About this tool
Reformat compressed CSS snippets, copied styles, generated theme output, and review fragments so selectors and declarations are easier to inspect.
CSS Formatter turns compressed, generated, or messy stylesheet snippets into readable blocks so selectors, declarations, comments, and media queries are easier to inspect. It is useful for debugging copied CSS, reviewing CMS theme output, cleaning email snippets, and preparing code examples.
- Adds line breaks and indentation around selectors, declarations, blocks, comments, and media queries.
- Supports 2-space and 4-space indentation for quick style review.
- Runs locally in the browser without uploading pasted CSS.
How to use CSS Formatter
Paste the CSS, choose the indentation size, and review the formatted output before copying it into an editor, ticket, pull request, or docs page. Treat the formatted result as a readability pass, then validate important styles in the browser or your build pipeline before shipping.
When this tool is useful
- When expanding minified CSS before debugging selectors, media queries, or declarations.
- Before sharing CSS snippets in docs, pull requests, support tickets, or issue comments.
- When reviewing generated CSS from a CMS, theme builder, email template, or third-party embed.
Practical tips
- Use the CSS Minifier after editing if you need compact production output.
- Validate critical CSS in the target browser because formatting does not fix syntax or compatibility issues.

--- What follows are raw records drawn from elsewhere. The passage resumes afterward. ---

-- ==== Sys2Proof/Laws/Heat.lean ====
section
/-! SUPPORT. The heat step: what one key's part of it leaves alone, and what the whole step does to each key (R125, R129). -/

namespace Sys2Proof.Machine

theorem drivePins_key (s : State) (k : Key) : (drivePins s).key k = s.key k := by simp [State.key]

@[simp] theorem raise_key (r : ReportKind) (a d : Word) (s : State) (k : Key) : (raise r a d s).key k = s.key k := by
  simp [State.key]

/-- With nobody waiting there is no grant. -/
theorem grantStrikes_empty {s : State} (h : s.fire.queue = []) : grantStrikes s = s := by
  unfold grantStrikes
  rw [h]
  rfl

theorem timerOut_some {r : KeyRec} {e now : Instant} (h : r.timer = some e) (he : e ≤ now) : timerOut r now = true := by
  unfold timerOut
  rw [h]
  simp [he]

theorem endNote_parts (k : Key) (n : Option Byte) (s : State) :
    (endNote k n s).now = s.now ∧ (endNote k n s).shadow = s.shadow ∧ (endNote k n s).fire = s.fire ∧
      ∀ k', (endNote k n s).key k' = s.key k' := by
  unfold endNote
  split <;> simp [State.key]

theorem earlyRelease_key (k : Key) (c : Word) (s : State) (k' : Key) :
    (earlyRelease k c s).key k' =
      if k' = k then (s.key k).releasing (s.now + Config.unit * s.shadow.recovery) else s.key k' := by
  have h := endNote_parts k (s.key k).note s
  unfold earlyRelease
  rw [raise_key, toReleasing_key, h.2.2.2, h.2.2.2, h.1, h.2.1]

theorem reduceHold_key (k : Key) (s : State) (k' : Key) :
    (reduceHold k s).key k' =
      if k' = k then { s.key k with reduced := true, duty := s.holdDutyOf true } else s.key k' := by
  unfold reduceHold
  rw [raise_key, updKey_key]

/-- One key's part of a heat step leaves these parts alone. -/
theorem heatKey_parts (s : State) (k : Key) :
    (heatKey s k).arb = s.arb ∧ (heatKey s k).fire = s.fire ∧ (heatKey s k).shadow = s.shadow ∧
      (heatKey s k).clock = s.clock ∧ (heatKey s k).pedals = s.pedals ∧ (heatKey s k).heat = s.heat ∧
      (heatKey s k).inh = s.inh ∧ (heatKey s k).track = s.track ∧ (heatKey s k).report.wr = s.report.wr ∧
      (heatKey s k).report.classes = s.report.classes ∧ (heatKey s k).report.copies = s.report.copies ∧
      (heatKey s k).report.active = s.report.active := by
  have hf : ∀ c x, (x.key k).state = .holding → (earlyRelease k c x).fire = x.fire := by
    intro c x h
    have he := endNote_parts k (x.key k).note x
    unfold earlyRelease
    simp only [raise_keeps]
    rw [toReleasing_fire _ _ (by rw [he.2.2.2, h]; decide), he.2.2.1]
  have h2 : ∀ f, (updKey k f s).fire = s.fire := by
    intro f
    simp
  unfold heatKey heatTest
  split
  · rename_i hh
    split
    · refine ⟨?_, (hf _ _ hh).trans (h2 _), ?_⟩ <;> simp [earlyRelease]
    · split
      · split
        · refine ⟨?_, (hf _ _ hh).trans (h2 _), ?_⟩ <;> simp [earlyRelease]
        · split <;> simp [reduceHold]
      · simp
  · simp

/-- One key's part of a heat step: the other keys stay; its heat is stepped; a key that is not HOLDING changes in its heat
alone. -/
theorem heatKey_key (s : State) (k k' : Key) :
    (k' ≠ k → (heatKey s k).key k' = s.key k') ∧
      ((heatKey s k).key k).heat = heatAfter s.heat (s.key k).heat (s.appliedDuty k) ∧
      ((s.key k).state ≠ .holding →
        (heatKey s k).key k = { s.key k with heat := heatAfter s.heat (s.key k).heat (s.appliedDuty k) }) := by
  refine ⟨?_, ?_, ?_⟩
  · intro h
    unfold heatKey heatTest
    (repeat' split) <;> simp [earlyRelease_key, reduceHold_key, updKey_key, h]
  · unfold heatKey heatTest
    (repeat' split) <;> simp [earlyRelease_key, reduceHold_key, updKey_key, KeyRec.releasing]
  · intro h
    unfold heatKey heatTest
    rw [if_neg (by rw [updKey_key, if_pos rfl]; exact h), updKey_key, if_pos rfl]

/-- The whole heat step, over distinct keys: each is stepped once, from the heat and the duty it had. -/
theorem heatKey_fold (l : List Key) (s : State) (hn : l.Nodup) :
    (l.foldl heatKey s).heat = s.heat ∧ (l.foldl heatKey s).inh = s.inh ∧
      ∀ k, (k ∉ l → (l.foldl heatKey s).key k = s.key k) ∧
        (k ∈ l →
          ((l.foldl heatKey s).key k).heat = heatAfter s.heat (s.key k).heat (s.appliedDuty k) ∧
            ((s.key k).state ≠ .holding →
              (l.foldl heatKey s).key k =
                { s.key k with heat := heatAfter s.heat (s.key k).heat (s.appliedDuty k) })) := by
  induction l generalizing s with
  | nil => simp
  | cons a l ih =>
    rw [List.foldl_cons]
    obtain ⟨hna, hnl⟩ := List.nodup_cons.mp hn
    obtain ⟨i1, i2, i3⟩ := ih (heatKey s a) hnl
    have p := heatKey_parts s a
    refine ⟨i1.trans p.2.2.2.2.2.1, i2.trans p.2.2.2.2.2.2.1, ?_⟩
    intro k
    obtain ⟨j1, j2⟩ := i3 k
    refine ⟨?_, ?_⟩
    · intro h
      rw [List.mem_cons, not_or] at h
      rw [j1 h.2, (heatKey_key s a k).1 h.1]
    · intro h
      rcases List.mem_cons.mp h with rfl | h
      · rw [j1 hna]
        exact (heatKey_key s k k).2
      · have hne : k ≠ a := fun e => hna (e ▸ h)
        have hk := (heatKey_key s a k).1 hne
        have ha : (heatKey s a).appliedDuty k = s.appliedDuty k := by
          unfold State.appliedDuty
          rw [hk, p.2.2.2.2.2.2.1]
        have := j2 h
        rw [hk, ha, p.2.2.2.2.2.1] at this
        exact this

end Sys2Proof.Machine
end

- Keep original source CSS when debugging cascade, specificity, or generated output problems.
Examples you can test
These examples show the kind of real input and reviewed output this tool is designed to support. Use them as a starting point before pasting your own production content, then compare the output with the destination system that will use the result. The goal is not only to produce a value, but to make the input assumptions, output format, and review step clear enough that the result can be trusted in a real workflow.
Expand minified CSS
Example input
.card{display:flex;gap:16px}.card:hover{color:#111}Expected output
Readable selector blocks with one declaration per line
This is useful before reviewing generated styles or pasted snippets in a pull request.
Review a media query
Example input
@media (max-width:640px){.card{padding:16px}}Expected output
Nested media query and selector block with indentation
Indented output makes breakpoint-specific overrides easier to inspect.
Validation checklist
Run through these checks before copying the result into a CMS, codebase, spreadsheet, campaign, support ticket, or production document. Small formatting differences, unit assumptions, hidden whitespace, and platform-specific rules are common sources of mistakes in quick browser tools, so the final review should happen in the same context where the output will be used.
- Treat formatted CSS as a readability aid, not a syntax validator.
- Check the result in the target browser or build tool before shipping.
- Keep original CSS when debugging generated output or cascade issues.
- Review comments, media queries, custom properties, and calc expressions after formatting.
- Use CSS Minifier after editing if the final destination expects compact CSS.
Why people use this tool
Developers often search for CSS formatters when a style block is too compressed to review safely. A focused formatter speeds up debugging while keeping the scope honest: it improves readability, but it does not prove that the CSS is semantically correct or production-ready.
Related search intents
css formatter, css beautifier, format css online, css prettifier, beautify css.